Хотя в Бога она и не верила: Бог — это «не по науке», стало быть, ретроградство, а верила в Дарвина, который только что потряс умы человечества новым откровением о происхождении человека.
— Ну, ладно, пусть хоть и от обезьяны, — горячился Достоевский, — а душа-то человеческая от кого — тоже от нее же, голубушки?
— Никакой души нет, — спокойно проповедовала Полина своему «богу» евангелие от науки, — а есть рефлексы и физиологические функции и процессы.
— Хороша наука, нечего сказать, — какой же из нее в таком случае нравственный-то символ вытекает, — ну хоть любви, например, как силы, единящей всех людей, близких по духу, в единство, называемое человечеством, или хоть нас даже двоих? «Все мы произошли от обезьяны, поэтому будем любить друг друга» — так, что ли? Только ведь это уже, друг мой, не человечество, а человечина, как говаривал Аполлон Григорьев, получится. А мы с тобой не влюбленные, а... — Она хохотала, бросалась ему на шею, зажимала ему рот руками: она верила в науку, и ему не удастся поколебать ее веру, но с ним ей не хотелось, чтобы рефлексы и функции, с ним верилось ей не по науке, а по любви...
Новое одиночество быстро убивало и эту веру, озлобляло, заставляло искать для него все более утонченные жестокости, видеть в нем чуть не врага. Поняв, что иначе он может потерять ее, Достоевский предложил Полине поехать в Европу — там они будут все время вместе, одни: ни тебе журналов, ни кредиторов, ни разлук-ожиданий.
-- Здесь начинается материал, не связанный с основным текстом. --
/-- The nine example words of R124 decode to the commands written beside them. -/
def Obligations.ExampleWordsDecode : Prop :=
  decode 0x0000000000000000#64 = .instr .nop ∧
    decode 0x0000000000000108#64 = .instr (.nttf 1 0) ∧
    decode 0x0000000051001B04#64 = .instr (.smul 3 3 81) ∧
    decode 0x000000000004400D#64 = .instr (.pmuladd 0 0 1 2) ∧
    decode 0x0000002001000211#64 = .instr (.sample 2 0x0020 1) ∧
    decode 0x000001000000001C#64 = .instr (.enca 0x0100 0 0x0000) ∧
    decode 0x0000002003002520#64 = .instr (.helprec 5 4 0x0020 3) ∧
    decode 0x000008000000111F#64 = .instr (.decb 1 2 0x0800) ∧
    decode 0x0020002000000029#64 = .instr (.zerob 0x0020 32)

/-- The all-zero word is NOP; every word is a command or is refused by name: an unassigned OP (NotImplemented), then a nonzero reserved bit,
then a nonzero blank field (InvalidParameter), which is the case of a word that no command is encoded as (30_encoding.md R115, R117, R118,
R120). That every word is one of these is the spec's inference "Every 64-bit word is decoded" (30_encoding.md §4). -/
def Obligations.EveryWordIsACommandOrRefused : Prop :=
  decode 0#64 = .instr .nop ∧
  DecodeError.unassignedOp.status = .notImplemented ∧ DecodeError.reservedBits.status = .invalidParameter ∧
  DecodeError.unusedField.status = .invalidParameter ∧
  ∀ w : Command,
    (w.toNat % 64 ∉ assigned → decode w = .refused .unassignedOp) ∧
      (w.toNat % 64 ∈ assigned → (w.toNat / 64 % 4 ≠ 0 ∨ w.toNat / 1048576 % 16 ≠ 0) →
        decode w = .refused .reservedBits) ∧
      (w.toNat % 64 ∈ assigned → w.toNat / 64 % 4 = 0 → w.toNat / 1048576 % 16 = 0 →
        (∃ i, encode i = w ∧ decode w = .instr i) ∨ ((∀ i, encode i ≠ w) ∧ decode w = .refused .unusedField))

/-! ### Issue and completion -/

/-- The operand values each command accepts: SMUL needs k ≠ 0, DECB two different slots, a BMEM region must end at or below 8192, and every
other operand value is accepted (30_encoding.md R116, R119; 40_modular.md R143; 44_codec.md R217). -/
def Obligations.OperandChecksOfEveryCommand : Prop :=
  ∀ (d a b c : Slot) (k : Imm8) (o p : Offset),
    (Instr.nop).WellFormed ∧ (Instr.redonce d a).WellFormed ∧ (Instr.twored d a).WellFormed ∧
      (Instr.corr d a).WellFormed ∧ ((Instr.smul d a k).WellFormed ↔ k ≠ 0) ∧ (Instr.nttf d a).WellFormed ∧
      (Instr.ntti d a).WellFormed ∧ (Instr.pmul d a b).WellFormed ∧ (Instr.pmuladd d a b c).WellFormed ∧
      ((Instr.gena d o).WellFormed ↔ o.toNat + 32 ≤ 8192) ∧
      ((Instr.sample d o k).WellFormed ↔ o.toNat + 32 ≤ 8192) ∧
      ((Instr.enc14 o a).WellFormed ↔ o.toNat + 1792 ≤ 8192) ∧
      ((Instr.dec14 d o).WellFormed ↔ o.toNat + 1792 ≤ 8192) ∧
      ((Instr.encr o a).WellFormed ↔ o.toNat + 256 ≤ 8192) ∧
      ((Instr.decr d o).WellFormed ↔ o.toNat + 256 ≤ 8192) ∧
      ((Instr.enca o b p).WellFormed ↔ o.toNat + 1824 ≤ 8192 ∧ p.toNat + 32 ≤ 8192) ∧
      ((Instr.deca d p o).WellFormed ↔ o.toNat + 1824 ≤ 8192 ∧ p.toNat + 32 ≤ 8192) ∧
      ((Instr.encb o a b).WellFormed ↔ o.toNat + 2048 ≤ 8192) ∧
      ((Instr.decb d a o).WellFormed ↔ o.toNat + 2048 ≤ 8192 ∧ d ≠ a) ∧
      ((Instr.helprec d a o k).WellFormed ↔ o.toNat + 32 ≤ 8192) ∧
      ((Instr.recKey o a b).WellFormed ↔ o.toNat + 32 ≤ 8192) ∧ (Instr.zerop d).WellFormed ∧
      ((Instr.zerob o p).WellFormed ↔ o.toNat + p.toNat ≤ 8192)

/-- Command issue: a CTRL write with START = 1 and SRST = 0 in Idle clears DONE and ERR and then either completes at once with the status of
the first check that fails, changing neither PMEM nor BMEM, or enters Exec with the copied word; `irq` falls on entering Exec and is the
written IRQEN after a refusal (10_state.md R63); while BUSY the write is an access error and no issue (60_exceptions.md R272). What the request and scratch then hold is said by RequestsCarryTheSeedAndTheNonce and the invariant. -/
def Obligations.IssueChecksThenExecutes : Prop :=
  (∀ (s : State) (v : Word) (rest : List Input), s.rstN = true → s.phase ≠ .idle →
    s.inputs = .write 0x00020#18 .w32 v :: rest → v.getLsbD 0 = true → v.getLsbD 1 = false →
    step s = .next { s with inputs := rest, irqen := v.getLsbD 2, accerr := true }) ∧
  ∀ (s : State) (v : Word) (rest : List Input), s.rstN = true → s.phase = .idle →
    s.inputs = .write 0x00020#18 .w32 v :: rest → v.getLsbD 0 = true → v.getLsbD 1 = false →
    let w := commandOf s.cmd0 s.cmd1
    let s' : State := { s with inputs := rest, irqen := v.getLsbD 2, done := false, err := false }
    ∃ t, step s = .next t ∧ t.pmem = s.pmem ∧ t.bmem = s.bmem ∧ (t.phase ≠ .idle → t.irq = false) ∧
      (t.phase = .idle → t.irq = v.getLsbD 2) ∧
      match decode w with
      | .refused .unassignedOp => Completed s' t (w.extractLsb' 0 6) .notImplemented
      | .refused .reservedBits => Completed s' t (w.extractLsb' 0 6) .invalidParameter
      | .refused .unusedField => Completed s' t (w.extractLsb' 0 6) .invalidParameter
      | .instr i =>
        if i.WellFormed then
          t = { s' with phase := .exec w, request := t.request, scratch := t.scratch }
        else Completed s' t (w.extractLsb' 0 6) .invalidParameter

/-- In Exec the sequencer's turn is the execution of the decoded command: with no input left, at a clock turn when no request is outstanding,
and when the outstanding request is answered (10_state.md R48; log 1, log 2 for the inputs). -/
def Obligations.StepRunsTheDecodedCommand : Prop :=
  ∀ (s : State) (w : Command) (i : Instr), s.rstN = true → s.phase = .exec w → decode w = .instr i →
    (s.inputs = [] → step s = exec i s) ∧
      (∀ rest, s.inputs = .clock :: rest → s.request = none → step s = exec i { s with inputs := rest }) ∧
      (∀ rest, s.inputs = .answer :: rest → s.request ≠ none → step s = exec i { s with inputs := rest })

/-- Every command, from every state, ends in one completion record with one status, under its own opcode; `irq`, in every state the level
IRQEN ∧ DONE and so 0 with either of them 0, is then the level of IRQEN (60_exceptions.md R273, R275; 10_state.md R63). -/
def Obligations.EveryCommandEndsInOneCompletionRecord : Prop :=
  (∀ s : State, s.irq = true ↔ s.irqen = true ∧ s.done = true) ∧
  ∀ (i : Instr) (s : State), ∃ t c, exec i s = .next t ∧ Completed s t ((encode i).extractLsb' 0 6) c ∧ t.irq = s.irqen

/-- The collaborator requests of the commands: GENA asks for 1024 XOF words of its seed, SAMPLE for 3072 stream bytes under the nonce bytes
[k, 0, …, 0], HELPREC for 32 under [0, k, 0, …, 0]; no other command makes one (10_state.md R60; 43_sampling.md R190, R192;
45_reconciliation.md R240). -/
def Obligations.RequestsCarryTheSeedAndTheNonce : Prop :=
  ∀ (s : State) (d x : Slot) (o : Offset) (k : Imm8) (i : Instr),
    requestOf (.gena d o) s = some (.xof (s.memRead o.toNat 32) 1024) ∧
      requestOf (.sample d o k) s = some (.stream (s.memRead o.toNat 32) #v[k, 0, 0, 0, 0, 0, 0, 0] 3072) ∧
      requestOf (.helprec d x o k) s = some (.stream (s.memRead o.toNat 32) #v[0, k, 0, 0, 0, 0, 0, 0] 32) ∧
      (requestOf i s ≠ none ↔ (encode i).extractLsb' 0 6 ∈ [0x10#6, 0x11#6, 0x20#6])

/-- A command whose operand values are refused completes with InvalidParameter and leaves PMEM and BMEM as they are (60_exceptions.md R272,
R274, R277; log 13 for a command run without issue). -/
def Obligations.RefusedOperandsChangeNothing : Prop :=
  ∀ (i : Instr) (s : State), ¬i.WellFormed →
    ∃ t, exec i s = .next t ∧ t.pmem = s.pmem ∧ t.bmem = s.bmem ∧
      Completed s t ((encode i).extractLsb' 0 6) .invalidParameter

/-! ### Modular arithmetic -/

/-- REDONCE, TWORED and CORR: every coefficient of the destination becomes x mod q of the source's, for every 32-bit x; nothing else but the
completion record changes (40_modular.md R140–R142, R144, R146). -/
def Obligations.ReductionsGiveTheCanonicalResidue : Prop :=
  ∀ (s : State) (d a : Slot),
    ∀ p ∈ [(Instr.redonce d a, 0x01#6), (Instr.twored d a, 0x02#6), (Instr.corr d a, 0x03#6)],
      ∃ t, exec p.1 s = .next t ∧
        (∀ i, i < 1024 → (t.coeff d i).toInt = (s.coeff a i).toInt % 12289) ∧
        SlotsKeptBut s t [d] ∧ BytesKept s t ∧ Completed s t p.2 .success

/-- SMUL: the signed product wrapped modulo 2^32 for k in 1..255, InvalidParameter and nothing changed for k = 0 (40_modular.md R143). -/
def Obligations.SmulWrapsTheSignedProduct : Prop :=
  ∀ (s : State) (d a : Slot) (k : Imm8),
    (k ≠ 0 → ∃ t, exec (.smul d a k) s = .next t ∧
      (∀ i, i < 1024 → t.coeff d i = BitVec.ofInt 32 ((s.coeff a i).toInt * (k.toNat : Int))) ∧
      SlotsKeptBut s t [d] ∧ BytesKept s t ∧ Completed s t 0x04#6 .success) ∧
    (k = 0 → RefusedWithoutEffect (.smul d a k) s 0x04#6)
Она приняла предложение с благодарностью и восторгом. Выехать должны были в конце мая или в самом начале июня.
Но хлопоты с журналом, ухудшение состояния жены — врачи настоятельно рекомендуют увезти ее из Петербурга ну хотя бы во Владимир: город тихий, леса вокруг, и, конечно, необходимо, чтобы ей доставляли кумыс — верное средство против чахотки. Достоевский уговорил Полину уехать пока одной, пусть полюбуется Парижем, а он догонит ее скоро. И Суслова согласилась. Он занялся житейскими делами. Увез жену во Владимир, устроил кумыс, нашел надежного человека, чтоб присмотрел за Пашей — только оставь одного, натворит дел, потом не расхлебаешь; бился за журнал — ничто не помогало: старый запретили, а не просто прикрыли на время, новый тоже не хотят позволить. Такая тоска. И чего она злилась? И за Марью Дмитриевну — жене уже давно нет до него никакого дела, а о любви, не то что супружеской, просто человеческой, и говорить не приходится, и за его журнальные и денежные хлопоты — знает ведь: нет у него ни миллиона, ни ожидаемого наследства, а только руки, да мозг, да сердце, да какой-никакой писательский дар, и хочется еще, чтоб его услышали и поняли, а он пишет то ответы «Русскому вестнику», то приветы «Современнику», потому что... Э-э-э, да что говорить — конца этому не видно; закрутило, не вырвешься. Вот уж и август, а она с июня ждет там и мучается. Ехать!
Он и сам-то приехал в Париж, уставший от бесполезных попыток хоть что-то изменить в судьбе Марии Дмитриевны, журнала, своей собственной; потом — нудная тряска по этой европейской — нисколько не приятней российской — чугунке, с копотью, пошлинами чуть не на каждой станции, с чужими людьми — и только надежда найти в ней родное, сочувствующее существо, нуждающееся в нем, заставляла его как бы забыть на время и о больной жене, и о журнале, и о писательском деле, и о собственном своем существе, будто раздвоившемся на рвущиеся в разные стороны половины, и никак не собрать их воедино.
В пути вновь залюбовался Рейном — удивительно, что за край! На этот раз понравился даже Париж. Погода теплая, чудесная, несмотря на дождь. А главное — здесь Полина.
Она встретила его каким-то дрожащим, будто извиняющимся, безрадостным «здравствуй».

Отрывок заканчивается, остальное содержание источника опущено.